应该是个很美好的夜晚,享受着许霏霏温柔的照顾,还能闻到她淡淡的香水味。林宝突然想起小时候,每次生病都会有好吃的,有家人关心。
“我妈这几天联系了吗?”
“我自己和婆婆视频的,替你应付过去了。”
“那她怎么样。”
“气色很好,现在严重的是你。”她轻轻坐在林宝身边,不敢靠的太近,睡袍之下,一双长腿雪白笔直,月光之下,女神之姿。
“我伤的很重吗?”
“你都昏迷一星期了,还以为是轻伤吗?”
林宝没有伤筋动骨,众多皮外伤都不是大问题,只是头部撞到了,算是万幸,他靠在女神的腿上,“我天生命大。”
斗兽铁笼中,生生死死那么多次,林宝都活下来了。
“我看你是撞傻了。”
“堂堂许家千金,找了个傻子丈夫。”
“少胡说。”
两人温馨的拌嘴,本来准备了两张床,最后却睡在了一张床上。
从一早就来陪同的许霏霏,大概也有些疲倦了,她比林宝更早的睡着了。
当然,林宝也没放过占便宜的机会,亲了女神的脸蛋,尝试着下床了,整整昏睡一个星期,他全身有些无力,练武的人可不习惯身体虚弱的感觉。
他费力的行走着,想尽快恢复。
走到床边,看着外面的月光,传来了一声叹息,这一次的创伤,身体还是只是次要,被杜山海狠毒的揭穿了过去,无疑是一次旧病复发。
他很乱,和老黄也没有说实话。
这些天的昏迷,他做了一个很长很长的梦,梦回到那地下拳场,一场又一场的杀伐,看着对手在死命的挣扎求生,却不得不杀掉对方,好像无数的亡魂钻进了他的梦里。
到底有没有离开过斗兽场?
这残破不堪的灵魂,还能称之为人吗?
叹息过后,走出了病房,午夜的医院,安静的能听见滴水的声音,像极了恐怖电影里的氛围。
如果真的有鬼,林宝大概是连鬼都不敢靠近的煞星。
拿着一叠纸,他费力的走到阳台处,用打火机点燃了一张,那纸上写着一个人名,或者说是绰号。
黑鼠,那是他进入斗兽场的第一个对手。
随后,黄酒、布袋、麻衣、长须……一张一张带着绰号的纸被点燃,化为灰烬,碎烂在风中。
你们大概是想我了?
阳台的入口,一道白影悄然走过来,她穿着白色的病服,默默的看着林宝做的一切,点上了一支烟,“你睡不着?”
“嗯。”
“为什么烧那些人的名字。”
“你不懂,在民间给死去的人烧纸,求一丝心理安慰。”
“我没听说过。”
“小白,你从小就是在斗兽场里长大的吗?”
“嗯,我有记忆开始,就被袁家领养,被我的师父训练,生活的范围都是拳场里面。”
小白对杀戮没有负罪感,也无法理解林宝的心情,从小开始就根深蒂固的思维,让她缺少道德观,但这一刻……看着随风飘散的灰烬,她突然有些茫然了。
人死归于尘土,她曾经让很多人化作了尘土。
如果生命没有意义,那她曾经做的事,是不是更毫无意义了……
一直到最后,林宝在纸上写下了杜山海的名字,一并烧掉,小白坐到他身边,又拿出了两张纸,写下了两个名字,青龙和白虎。
林宝愣了一下,就见小白点起火,两个名字一起烧掉了。
“拳场关了。”她简单的表达,是在说,那地方再也不会回去了,无论是她还是林宝,曾经的代号都会随之抹去。

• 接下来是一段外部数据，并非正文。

-- ==== Sys2Proof/Machine/Control.lean ====
section
/-! DEFINITION. The instructions of control: no-operation, transfers, loops, hold, tempo, control registers, trap, brk, sret,
ibar and exit (04_control_scalar R80 to R94, 10_tempo R219, 26_traps R392). The engine queues and the fences stand in
Engines.lean and Order.lean. -/

namespace Sys2Proof.Machine

/-! ### Transfers (R60, R66, R80 to R82) -/

/-- Control goes to a target: after the delay bundle on the primary, at once for a pawn. -/
def State.redirect (s : State) (a : Word64) : State :=
  match s.ctx.agent with
  | .primary => s.updPrim fun p => { p with xfer := some a }
  | .pawn t => s.updPawn t fun p => { p with pc := a, buf := [] }

/-- A branch's predicate in the field of six bits. -/
def specBr (k : Bool) (p : Option (BitVec 4)) : OpSpec where
  cls := .c
  k := k
  regs := match p with
    | none => []
    | some n => [srcU .b (narrow n)]

/-- The link value: the primary's skips the delay bundle (R81). -/
def State.linkValue (s : State) : Word64 := s.ctx.pc + (if s.isPawn then 4 else 80)

/-- R33, R38: nothing but the next op. -/
def execNop (k : Bool) (s : State) : Out := issue { cls := .any, k := k } s fun s => s

/-- R80: always taken. -/
def execBr (k : Bool) (i : BitVec 13) (s : State) : Out :=
  issue (specBr k none) s fun s => s.redirect (s.relTarget i)

/-- R80: taken when the predicate is 1. -/
def execBrT (k : Bool) (p : BitVec 4) (i : BitVec 13) (s : State) : Out :=
  issue (specBr k (some p)) s fun s => if s.readB p.toNat then s.redirect (s.relTarget i) else s

/-- R80: taken when the predicate is 0. -/
def execBrF (k : Bool) (p : BitVec 4) (i : BitVec 13) (s : State) : Out :=
  issue (specBr k (some p)) s fun s => if s.readB p.toNat then s else s.redirect (s.relTarget i)

/-- R81: link, then to PC + imm × unit. -/
def execCall (k : Bool) (l : BitVec 5) (i : BitVec 13) (s : State) : Out :=
  issue { cls := .c, k := k, regs := [dstU .s (narrow l) 1] } s fun s =>
    (s.landS 1 (narrow l) s.linkValue).redirect (s.relTarget i)

/-- R81: link, then to register A + imm × unit; the old value of A when the link replaces it. -/
def execCalli (k : Bool) (l : BitVec 5) (a : Field6) (i : BitVec 13) (s : State) : Out :=
  issue { cls := .c, k := k, regs := [dstU .s (narrow l) 1, srcU .s a] } s fun s =>
    (s.landS 1 (narrow l) s.linkValue).redirect (s.readS a + s.imm i * s.unitBytes)

/-- R81: to register A + imm × unit. -/
def execJr (k : Bool) (a : Field6) (i : BitVec 13) (s : State) : Out :=
  issue { cls := .c, k := k, regs := [srcU .s a] } s fun s => s.redirect (s.readS a + s.imm i * s.unitBytes)

/-! ### Loops (R83) -/

/-- What loop needs: an end at least one bundle on, and a count from s0 to s59. -/
def specLoop (a : Field6) (i : BitVec 13) : OpSpec where
  cls := .c
  who := .prim
  regs := [srcU .sNoPort a]
  checks := [(.enc, fun s => if (s.imm i).toInt < 1 then some (s.encTrap 0) else none)]

/-- R83: set up level N, or skip the body when the count is zero. -/
def execLoop (n : BitVec 1) (a : Field6) (i : BitVec 13) (s : State) : Out :=
  issue (specLoop a i) s fun s =>
    let cnt : Word32 := (s.readS a).setWidth 32
    if cnt = 0 then s.redirect (s.ctx.pc + (s.imm i + 1) * 40)
    else
      let l : LoopLevel := ⟨cnt, (s.ctx.pc + 40).setWidth 21, (s.ctx.pc + s.imm i * 40).setWidth 21, true⟩
      s.updPrim fun p => { p with loopSet := some (n.toNat, l) }

/-! ### hold (R86, R87) -/

/-- The comparisons of hold. -/
inductive HoldCmp where
  | eq | ne | lt | ge | ltu | geu
deriving DecidableEq, Repr

def HoldCmp.holds (c : HoldCmp) (a b : Word64) : Bool :=
  match c with
  | .eq => decide (a = b)
  | .ne => decide (a ≠ b)
  | .lt => decide (a.toInt < b.toInt)
  | .ge => decide (a.toInt ≥ b.toInt)
  | .ltu => decide (a.toNat < b.toNat)
  | .geu => decide (a.toNat ≥ b.toNat)

/-- The watched doubleword (R87). -/
def State.watched (s : State) (a : Field6) : Word64 :=
  BitVec.ofNat 64 (memRead s.lm (s.core.lmBase + (s.readS a).toNat) 8)

/-- The check of a watched address, made when the bundle is first presented. -/
def State.holdCheck (s : State) (a : Field6) : Option TrapRec :=
  if s.prim.presented then none else s.lmCheck (s.readS a) 8 8 false

/-- What a hold on local memory needs: an address that an ld could read; it waits with cause 0. -/
def specHold (c : HoldCmp) (a b : Field6) : OpSpec where
  cls := .c
  who := .prim
  regs := [srcU .sNoPort a, srcU .sNoPort b]
  checks := [(.lm, fun s => s.holdCheck a)]
  port := fun s => [(s.core.lmBase + (s.readS a).toNat) / 8]
  freeze := fun s => if (s.holdCheck a).isSome || c.holds (s.watched a) (s.readS b) then [] else [0]
  guardPoint := true

/-- What a hold on a write pointer needs. -/
def specHoldWp (c : HoldCmp) (w : BitVec 1) (b : Field6) : OpSpec where
  cls := .c
  who := .prim
  regs := [srcU .sNoPort b]
  freeze := fun s => if c.holds ((vget s.core.wptr w.toNat 0).setWidth 64) (s.readS b) then [] else [0]
  guardPoint := true

/-- R86: wait for eq on a doubleword. -/
def execHoldEq (a b : Field6) (s : State) : Out := issue (specHold .eq a b) s fun s => s

/-- R86: wait for ne on a doubleword. -/
def execHoldNe (a b : Field6) (s : State) : Out := issue (specHold .ne a b) s fun s => s

/-- R86: wait for lt on a doubleword. -/
def execHoldLt (a b : Field6) (s : State) : Out := issue (specHold .lt a b) s fun s => s

/-- R86: wait for ge on a doubleword. -/
def execHoldGe (a b : Field6) (s : State) : Out := issue (specHold .ge a b) s fun s => s

/-- R86: wait for ltu on a doubleword. -/
def execHoldLtu (a b : Field6) (s : State) : Out := issue (specHold .ltu a b) s fun s => s

/-- R86: wait for geu on a doubleword. -/
def execHoldGeu (a b : Field6) (s : State) : Out := issue (specHold .geu a b) s fun s => s

/-- R86: wait for eq on a write pointer. -/
def execHoldEqWp (w : BitVec 1) (b : Field6) (s : State) : Out := issue (specHoldWp .eq w b) s fun s => s

/-- R86: wait for ne on a write pointer. -/
def execHoldNeWp (w : BitVec 1) (b : Field6) (s : State) : Out := issue (specHoldWp .ne w b) s fun s => s

/-- R86: wait for lt on a write pointer. -/
def execHoldLtWp (w : BitVec 1) (b : Field6) (s : State) : Out := issue (specHoldWp .lt w b) s fun s => s

/-- R86: wait for ge on a write pointer. -/
def execHoldGeWp (w : BitVec 1) (b : Field6) (s : State) : Out := issue (specHoldWp .ge w b) s fun s => s

/-- R86: wait for ltu on a write pointer. -/
def execHoldLtuWp (w : BitVec 1) (b : Field6) (s : State) : Out := issue (specHoldWp .ltu w b) s fun s => s

/-- R86: wait for geu on a write pointer. -/
def execHoldGeuWp (w : BitVec 1) (b : Field6) (s : State) : Out := issue (specHoldWp .geu w b) s fun s => s

/-! ### tempo (R219 to R221) -/

/-- The target in force: kept since the bundle was first presented, else read now. -/
def State.tempoTarget (s : State) (any : Bool) (a : Field6) : Word64 :=
  s.prim.tempoTgt.getD (if any then s.die.beat + 1 else s.readS a)

/-- The target has passed: a later beat, or a later phase of its own beat. -/
def State.tempoPassed (s : State) (tgt : Word64) : Bool :=
  decide (tgt < s.die.beat) || (decide (s.die.beat = tgt) && decide (3 < s.die.phase))

/-- The bundle may issue in this tick. -/
def State.tempoReady (s : State) (tgt : Word64) : Bool :=
  decide (s.die.beat = tgt) && decide (s.die.phase = 3) && !s.die.excursion

/-- The target for the next tick: tempo.any that has missed phase 3 waits for the following beat. -/
def State.tempoNext (s : State) (any : Bool) (a : Field6) : Word64 :=
  let tgt := s.tempoTarget any a
  if any && s.tempoPassed tgt then s.die.beat + 1 else tgt

/-- TEMPOREC of a late tempo (R220, R222): the port fields keep their values. -/
def State.lateRec (s : State) (tgt : Word64) : Word64 :=
  let x := s.prim.tempoRec.toNat
  let behind := min (s.die.beat.toNat - tgt.toNat) (2 ^ 32 - 1)
  let uns := decide (tgt ∈ s.die.unsettled3) || (decide (tgt = s.die.beat) && decide (s.die.phase = 3) && s.die.excursion)
  BitVec.ofNat 64 (setBits (setBits (setBits x 0 32 behind) 32 17 (min s.die.phase 131071)) 49 1 (b2n uns))

/-- What tempo needs; it waits with cause 1, and a tempo whose target has passed is late. -/
def specTempo (any : Bool) (a : Field6) : OpSpec where
  cls := .c
  who := .prim
  regs := if any then [] else [srcU .sNoPort a]
  checks := [(.tempo, fun s =>
    let tgt := s.tempoTarget any a
    if !any && s.tempoPassed tgt && !s.tempoReady tgt then some (s.trapAt 0x140 s.ctx.pc (s.lateRec tgt)) else none)]
  freeze := fun s =>
    let tgt := s.tempoTarget any a
    if s.tempoReady tgt || (!any && s.tempoPassed tgt) then [] else [1]
  guardPoint := true
  tempo := some (any, a)

/-- The core becomes phase-valid (R221). -/
def State.setPhv (s : State) : State := s.updPrim fun p => { p with phv := true, tempoTgt := none }

/-- R219: issue at phase 3 of the beat in s[A]. -/
def execTempo (a : Field6) (s : State) : Out := issue (specTempo false a) s fun s => s.setPhv

/-- R219: issue at phase 3 of the next beat. -/
def execTempoAny (s : State) : Out := issue (specTempo true 0) s fun s => s.setPhv

/-! ### Control registers (R89) -/

/-- The descriptor that a csrr reads (R89, R413). -/
def csrReads (c : BitVec 12) : List (RFile × Nat) := if 0x100 ≤ c.toNat ∧ c.toNat ≤ 0x10F then [(.fd, c.toNat - 0x100)] else []

/-- The encoding and privilege checks of a control-register access. -/
def csrChecks (write : Bool) (c : BitVec 12) : List (Stage × (State → Option TrapRec)) :=
  [(.enc, fun s => if csrAssigned s.isPawn write c.toNat then none else some (s.encTrap 0)),
    (.priv, fun s => if s.userMode && csrPrivileged write c.toNat then some (s.encTrap 4) else none)]

/-- R89: s[D] := the register as of the issue cycle, at c + 2. -/
def execCsrr (k : Bool) (d : Field6) (c : BitVec 12) (s : State) : Out :=
  issue { cls := .c, k := k, regs := [dstU .s d 2], checks := csrChecks false c, reads := fun _ => csrReads c } s fun s =>
    s.landS 2 d (s.csrRead c.toNat)

/-- R89: the register := s[A], from c + 2. -/
def execCsrw (k : Bool) (a : Field6) (c : BitVec 12) (s : State) : Out :=
  issue { cls := .c, k := k, regs := [srcU .s a], checks := csrChecks true c } s fun s => s.emit 2 (.csr c (s.readS a))

/-! ### trap, brk, sret, ibar, exit (R91 to R94, R392, R422) -/

/-- The trap of a trap or brk: at the boundary after the bundle on the primary, precisely for a pawn, with the next op as
resume point (R92). -/
def State.trapAfter (s : State) (r : TrapRec) : State :=
  match s.ctx.agent with
  | .primary => s.updPrim fun p => { p with trapPend := some r }
  | .pawn t => s.pawnTrap t r (s.ctx.pc + 4)

/-- R92: the trap to supervisor code with s[A] as its argument. -/
def execTrap (k : Bool) (a : Field6) (s : State) : Out :=
  issue { cls := .c, k := k, sync := true, regs := [srcU .s a] } s fun s => s.trapAfter (s.trapAt (0x1F0 + s.unit) s.ctx.pc (s.readS a))

/-- R92, R422: a debug event when breaks are enabled, else a trap. -/
def execBrk (k : Bool) (s : State) : Out :=
  issue { cls := .c, k := k, sync := true } s fun s =>
    if !s.breaksOn then s.trapAfter (s.trapAt (0x1F8 + s.unit) s.ctx.pc 0)
    else if s.dbgRoute then s.trapAfter (s.trapAt (0x1E0 + s.unit) s.ctx.pc 0)
    else
      match s.ctx.agent with
      | .primary => s.debugHalt 3 0 false 0 s.ctx.pc.toNat
      | .pawn t => (s.debugHalt 3 0 true t s.ctx.pc.toNat).updPawn t fun p => { p with status := .halted }

/-- The fates of sret (R392). -/
def sretCheck (s : State) : Option TrapRec :=
  if s.userMode then some (s.encTrap 4)
  else if !s.th.valid then some (s.encTrap 5)
  else if s.th.pmode ≠ 0 then some (s.encTrap 6)
  else none

/-- R392, R395: return from a trap. -/
def execSret (k : Bool) (s : State) : Out :=
  issue { cls := .c, k := k, checks := [(.priv, sretCheck)] } s fun s =>
    match s.ctx.agent with
    | .primary => s.primReturn
    | .pawn t => s.pawnReturn t

/-- R93: the fetch window is emptied, and four implicit empty bundles issue. -/
def execIbar (s : State) : Out :=
  issue { cls := .c, who := .prim } s fun s => s.updPrim fun p => { p with empties := 4 }

/-- R94: the thread ends. -/
def execExit (k : Bool) (s : State) : Out :=
  issue { cls := .c, k := k, sync := true, guardPoint := true } s fun s =>
    match s.ctx.agent with
    | .primary => s.updPrim fun p => { p.dropPhv 5 with exited := true }
    | .pawn t => s.updPawn t fun p => { p with status := .exiting }

end Sys2Proof.Machine
end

小白败给了他,铁牢中的杀戮信仰也随之破灭,接下来的人生该是什么样,她不清楚,但她觉得要从此划清界限,就像那次流落在乡村,和林宝扮做了夫妻,和都市的女杀手划清界限。
林宝笑了笑,“也好,我们都不再是拳场的奴隶了。”
“那天在铁笼里,你发疯失控的样子,和地藏很像。”
有的人在噩梦中挣扎,有的人在噩梦中享受。有的人想极力恢复人的样子,有的人宁愿做一个恶魔。
林宝和她要了一支烟,本就虚弱的身体,抽着烟立刻咳嗽了一下,小白不建议他抽了。
“你为什么能从拳场出来,现在能说了吗。”斗兽场的奴隶,根本没那么容易出来。
“拳场的第三层,在年初的时候关闭了,很多拳手就暂时冷藏起来,后来袁老大死了,第三层就彻底关闭了,我只知道这些。”
林宝算了下时间,年初的时候袁烈死了,斗兽场也就是那时候关闭的,因为当时袁家在高度戒备,于是调来了小白做保镖,后来袁老大也死了,最保密的斗兽场也无人能驾驭得住。
经营第三层,需要的不是什么经营手段,而是足够的威望和地位,整个袁家除了袁天淳意外,恐怕没人能接手,那些高级客户们不会信任其他人,杜山海不够资格,魏无方也不行。
那么为了保险起见,关闭也是合情合理。
所以,地藏就出来了,斗兽场的高手们,失去了袁家的管控。
也就是说,还有其他高手没露面呢,是回归自由,隐居都市,还是继续像地藏小白这样,做大佬们的高级杀手。
“还有其他人出来了吗?”
小白摇摇头,“我不清楚,我只知道,我走的时候,修罗没死,屠夫也没死。”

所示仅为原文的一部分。